┌──
-- ==== Sys2Proof/Laws/Ops.lean ====
section
/-! SUPPORT. One lemma per shared operation that says once everything it can do. -/

namespace Sys2Proof.Machine

/-- A command is ignored by a faulted block and has its effect on any other. -/
theorem onCommandPort_next {effect : State → State} {s t : State} (h : onCommandPort effect s = .next t) :
    (s.fault = true ∧ t = s) ∨ (s.fault = false ∧ t = effect s) := by
  unfold onCommandPort at h
  cases hf : s.fault <;> simp_all

theorem onCommandPort_faulted {effect : State → State} {s : State} (h : s.fault = true) :
    onCommandPort effect s = .next s := by
  simp [onCommandPort, h]

theorem onCommandPort_unfaulted {effect : State → State} {s : State} (h : s.fault = false) :
    onCommandPort effect s = .next (effect s) := by
  simp [onCommandPort, h]

/-- The command port never stops the machine. -/
theorem onCommandPort_completes (effect : State → State) (s : State) :
    ∃ t, onCommandPort effect s = .next t := ⟨_, rfl⟩

theorem illegalCommand_next {cw : Word} {s t : State} (h : illegalCommand cw s = .next t) :
    (s.fault = true ∧ t = s) ∨ (s.fault = false ∧ t = raiseFault causeIllegal cw s) :=
  onCommandPort_next h

/-- A byte is appended, or goes back to the RX agent. -/
theorem receiveByte_cases (b : Byte) (s : State) :
    (s.rxReady = true ∧ receiveByte b s = { s with rxbuf := s.rxbuf ++ [b] }) ∨
      (s.rxReady = false ∧ receiveByte b s = { s with rxLine := b :: s.rxLine }) := by
  unfold receiveByte
  cases h : s.rxReady <;> simp

/-- With room for a byte the count after it is still within the capacity. -/
theorem holds_succ_of_rxReady {s : State} (h : s.rxReady = true) :
    s.params.holds (s.rxcnt + 1) = true := by
  unfold State.rxReady at h
  unfold Params.holds
  cases hc : s.params.bufCap <;> simp_all

/-- Fewer bytes than a number within the capacity are within it. -/
theorem holds_mono {p : Params} {m n : Nat} (hmn : m ≤ n) (h : p.holds n = true) : p.holds m = true := by
  unfold Params.holds at *
  cases hc : p.bufCap <;> simp_all
  omega

/-- TAKE faults, answers INSUFFICIENT, or moves a frame. -/
theorem takeFrame_cases (n : Nat) (cw : Word) (s : State) :
    ((n = 0 ∨ s.params.maxl < n) ∧ takeFrame n cw s = raiseFault causeLen cw s) ∨
      (n ≠ 0 ∧ n ≤ s.params.maxl ∧ s.rxcnt < n ∧ takeFrame n cw s = setStatus stInsufficient s) ∨
      (n ≠ 0 ∧ n ≤ s.params.maxl ∧ n ≤ s.rxcnt ∧ takeFrame n cw s = setStatus stOk (moveFrame n s)) := by
  unfold takeFrame
  split
  · exact .inl ⟨‹_›, rfl⟩
  · rename_i hn
    rw [not_or, not_lt] at hn
    split
    · exact .inr (.inl ⟨hn.1, hn.2, ‹_›, rfl⟩)
    · exact .inr (.inr ⟨hn.1, hn.2, by omega, rfl⟩)

/-- DEC underruns, or reads the element at the cursor. -/
theorem decodeElement_cases (e : EType) (cw : Word) (s : State) :
    (s.windowLeft < (width s.params e : Int) ∧ decodeElement e cw s = raiseFault causeUnderrun cw s) ∨
      ((width s.params e : Int) ≤ s.windowLeft ∧ decodeElement e cw s = readElement e s) := by
  unfold decodeElement
  split
  · exact .inl ⟨‹_›, rfl⟩
  · exact .inr ⟨by omega, rfl⟩

/-- DEC of an unknown code faults, or is a 32-bit signed decode. -/
theorem decodeUnknown_cases (cw : Word) (s : State) :
    (s.params.unknownEtype = .reject ∧ decodeUnknown cw s = raiseFault causeEtype cw s) ∨
      (s.params.unknownEtype = .defaultI32 ∧ decodeUnknown cw s = decodeElement .i32 cw s) := by
  unfold decodeUnknown
  split
  · exact .inl ⟨‹_›, rfl⟩
  · exact .inr ⟨‹_›, rfl⟩

/-- TRIM faults, or opens the window over the payload. -/
theorem trimWindow_cases (cw : Word) (s : State) :
    (s.frame.length < 2 ∧ trimWindow cw s = raiseFault causeLen cw s) ∨
      (2 ≤ s.frame.length ∧
        trimWindow cw s = { s with cur := 0, cend := BitVec.ofNat 16 (s.frame.length - 2), st := stOk }) := by
  unfold trimWindow
  split
  · exact .inl ⟨‹_›, rfl⟩
  · exact .inr ⟨by omega, rfl⟩

/-- CRCVFY answers CRCBAD on a short frame and else compares. -/
theorem verifyFrame_cases (s : State) :
    (s.frame.length < 2 ∧ verifyFrame s = { s with st := stCrcBad }) ∨
      (2 ≤ s.frame.length ∧
        verifyFrame s = { s with
          crcacc := crc16 (frameBody s.frame), st := if verify s.frame then stOk else stCrcBad }) := by
  by_cases hl : s.frame.length < 2
  · exact .inl ⟨hl, by simp [verifyFrame, hl, setStatus]⟩
  · exact .inr ⟨by omega, by simp [verifyFrame, verify, hl, setStatus]⟩

/-- The read window never holds more bytes than asked for. -/
theorem frameBytes_length_le (s : State) (a n : Nat) : (s.frameBytes a n).length ≤ n := by
  simp [State.frameBytes]

/-- `le` of `n` bytes is below `256^n` (R11). -/
theorem le_lt (bs : List Byte) : le bs < 256 ^ bs.length := by
  induction bs with
  | nil => simp [le]
  | cons b bs ih =>
    have hb := b.isLt
    simp only [le, List.length_cons, pow_succ]
    omega

theorem le_append (xs ys : List Byte) : le (xs ++ ys) = le xs + 256 ^ xs.length * le ys := by
  induction xs with
  | nil => simp [le]
  | cons b xs ih => simp only [List.cons_append, le, ih, List.length_cons, pow_succ]; ring

@[simp] theorem leBytes_length (n v : Nat) : (leBytes n v).length = n := by
  induction n generalizing v with
  | zero => rfl
  | succ n ih => simp [leBytes, ih]

/-- `le` undoes `le_bytes_n` (R11). -/
theorem le_leBytes (n v : Nat) : le (leBytes n v) = v % 256 ^ n := by
  induction n generalizing v with
  | zero => simp [leBytes, le, Nat.mod_one]
  | succ n ih =>
    have h8 : (BitVec.ofNat 8 v).toNat = v % 256 := BitVec.toNat_ofNat ..
    rw [leBytes, le, ih, h8, Nat.pow_succ, Nat.mul_comm (256 ^ n) 256, Nat.mod_mul]

end Sys2Proof.Machine
end

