theorem decodeZ_eq_legal_iff {i j : Instr} {cw : Word} :
    decodeZ i cw = .legal j ↔ aField cw = 0 ∧ bField cw = 0 ∧ i = j := by
  simp [decodeZ, ite_eq_iff]

theorem decodeA_eq_legal_iff {f : Byte → Instr} {cw : Word} {j : Instr} :
    decodeA f cw = .legal j ↔ bField cw = 0 ∧ f (aField cw) = j := by
  simp [decodeA, ite_eq_iff]

theorem decodeDec_ne_push (code b : Byte) : decodeDec code ≠ .push b := by
  simp [decodeDec, ite_eq_iff]

/-- No command word is a byte on the RX port (R72, R80): none of R79's branches gives PUSH. -/
theorem decodeCommand_ne_push {c : Command} {i : Instr} (h : decodeCommand c = .legal i) (b : Byte) :
    i ≠ .push b := by
  rintro rfl
  simp [decodeCommand, ite_eq_iff, decodeZ_eq_legal_iff, decodeA_eq_legal_iff, decodeDec_ne_push] at h

/-- A step that is no reset takes what `takenByStep` lists. -/
theorem step_takes {s t : State} (hno : s.NoReset) (h : step s = .next t) : Takes (takenByStep s) s t := by
  obtain ⟨-, hend⟩ | ⟨a, ts, hts, hidle, hwhy⟩ | ⟨ts, c, cs, i, hts, hl, hd, hlegal⟩ |
    ⟨ts, c, cs, why, hts, hl, hd, hbad⟩ | ⟨ts, b, bs, hts, hl, hpush⟩ | ⟨ts, hts, -⟩ := step_cases s
  · rw [hend] at h; cases h
  · have hnone : takenByStep s = [] := by
      obtain ⟨-, hl⟩ | ⟨rfl, -⟩ := hwhy
      · exact takenByStep_of_no_command hl
      · exact takenByStep_of_ne_host hts (by decide)
    rw [hidle] at h; cases h
    rw [hnone]
    exact .none rfl rfl
  · rw [takenByStep_legal hts hl hd]
    exact exec_takes (decodeCommand_ne_push hd) (hlegal.symm.trans h)
  · rw [takenByStep_illegal hts hl hd]
    obtain ⟨-, rfl⟩ | ⟨-, rfl⟩ := illegalCommand_next (hbad.symm.trans h) <;> exact .none rfl rfl
  · rw [takenByStep_of_ne_host hts (by decide)]
    cases hpush.symm.trans h
    exact .none (by rw [receiveByte_stream, State.stream, hl]) (receiveByte_frame ..)
  · simp [State.NoReset, hts] at hno

theorem Effect.turns {i : Instr} {s t : State} (h : Effect s i t) : t.turns = s.turns := by
  cases h with
  | received b => exact receiveByte_turns s b
  | ignored | raised | checked | extracted | decoded | trimmed | waiting | taken => rfl

/-- A step takes one turn off and adds none (log 1). -/
theorem step_turns {s t : State} (h : step s = .next t) : t.turns = s.turns.tail := by
  obtain ⟨-, hend⟩ | ⟨a, ts, hts, hidle, -⟩ | ⟨ts, c, cs, i, hts, -, -, hlegal⟩ |
    ⟨ts, c, cs, why, hts, -, -, hbad⟩ | ⟨ts, b, bs, hts, -, hpush⟩ | ⟨ts, hts, hres⟩ := step_cases s
  · rw [hend] at h; cases h
  all_goals rw [hts, List.tail_cons]
  · rw [hidle] at h; cases h; rfl
  · exact (exec_effect (hlegal.symm.trans h)).turns
  · obtain ⟨-, rfl⟩ | ⟨-, rfl⟩ := illegalCommand_next (hbad.symm.trans h) <;> rfl
  · exact (exec_effect (hpush.symm.trans h)).turns
  · rw [hres] at h; cases h; rfl

theorem history_takes (n : Nat) {s : State} (hno : s.NoReset) : Takes (history n s).2 s (history n s).1 := by
  induction n generalizing s with
  | zero => exact .none rfl rfl
  | succ n ih =>
    cases h : step s with
    | fault | refused => simpa only [history, h] using Takes.none rfl rfl
    | next t =>
      have hno' : t.NoReset := by
        rw [State.NoReset, step_turns h]
        exact fun hmem => hno (List.mem_of_mem_tail hmem)
      simpa only [history, h] using (step_takes hno h).trans (ih hno')

/-- Settles O50, by induction on the number of steps. -/
theorem runsConserveEveryByteInOrder : Obligations.RunsConserveEveryByteInOrder := by
  intro n s hno
  obtain ⟨hstream, hframe⟩ := history_takes n hno
  exact ⟨by rw [List.append_assoc]; exact hstream, hframe⟩
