-- ==== Sys2Proof/Syntax.lean ====
section
/-! DEFINITION. The commands of the block: one constructor of `Instr` per row of the opcode table, and the
plain data their operands carry.

The table gives its rows no bits, so a command's operands are those the rule of its row names: the function,
the slot, the address, the value written, and, for an event, what the outside world or the silicon brings
with it (the bytes a host read returned, a sensor's reading, whether a training succeeded). An operand with a
default names the plain case: words that the memory controller finds intact, a register read of 32 bits, the
direction from a link's first die, the groups 0 to 15 of a link. -/

namespace Sys2Proof

/-- Strap levels at a sampling edge (R46, R677). -/
structure Straps where
  cfgBoot  : BitVec 3 := 0
  testMode : BitVec 2 := 0
  clkMode  : Bool := false
  deriving DecidableEq, Repr, Inhabited

/-- What leaves its range in a rail fault (R687). -/
inductive Rail where
  | crest (d : Fin 4)
  | hbmPlane (d : Fin 4)
  | other
  deriving DecidableEq, Repr

/-- How a PCIe completion ended (R94). -/
inductive CplStatus where
  | ok | ur | ca | poisoned
  deriving DecidableEq, Repr

/-- A read of host memory made inside a command: its bytes, or the way it failed (R94, R145), or a
permission fault of the device's own translation (R288). -/
inductive HostRead where
  | bytes (b : List Byte)
  | failed (status : Nat)
  deriving DecidableEq, Repr

/-- What the code check of an ECC word finds beyond the poison that the state holds (R240). -/
inductive EccSeen where
  | clean | corrected | uncorrectable
  deriving DecidableEq, Repr

/-- What the code check finds of the ECC words that an access reads, by their device addresses: the words that are not
named are clean (R240). -/
abbrev Seen := List (Nat × EccSeen)

/-- The BAR an access reaches (R79). -/
inductive Bar where
  | bar0 | bar4 | config
  deriving DecidableEq, Repr

/-- PRG Response Codes (R87). -/
inductive PrgCode where
  | success | invalid | failure
  deriving DecidableEq, Repr

/-- Errors of R96 that the PCIe controller itself detects. -/
inductive RcvError where
  | receiverError | badTlp | badDllp | replayTimer | replayRollover | correctableInternal
  | malformedTlp | ecrc | acsViolation
  deriving DecidableEq, Repr

/-- What a start-up march or zeroing found (R56, R64): failing tier H pages (die, page), failing tier C
lines (lowest failing line of each failing page), failing SRAM outside the scratchpads, failing banks. -/
structure InitReport where
  hbmPages     : List (Nat × Nat) := []
  lpLines      : List Nat := []
  crestSram    : List (Fin 4) := []
  harbourSram  : Bool := false
  banks        : List (Nat × Nat) := []
  deriving DecidableEq, Repr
└──
■ **WHAT IS NEEDED**
Could you tally the lines of the listing above that contain the word "access"? Give the number by itself.

■ **EXERCISE RESULT**
2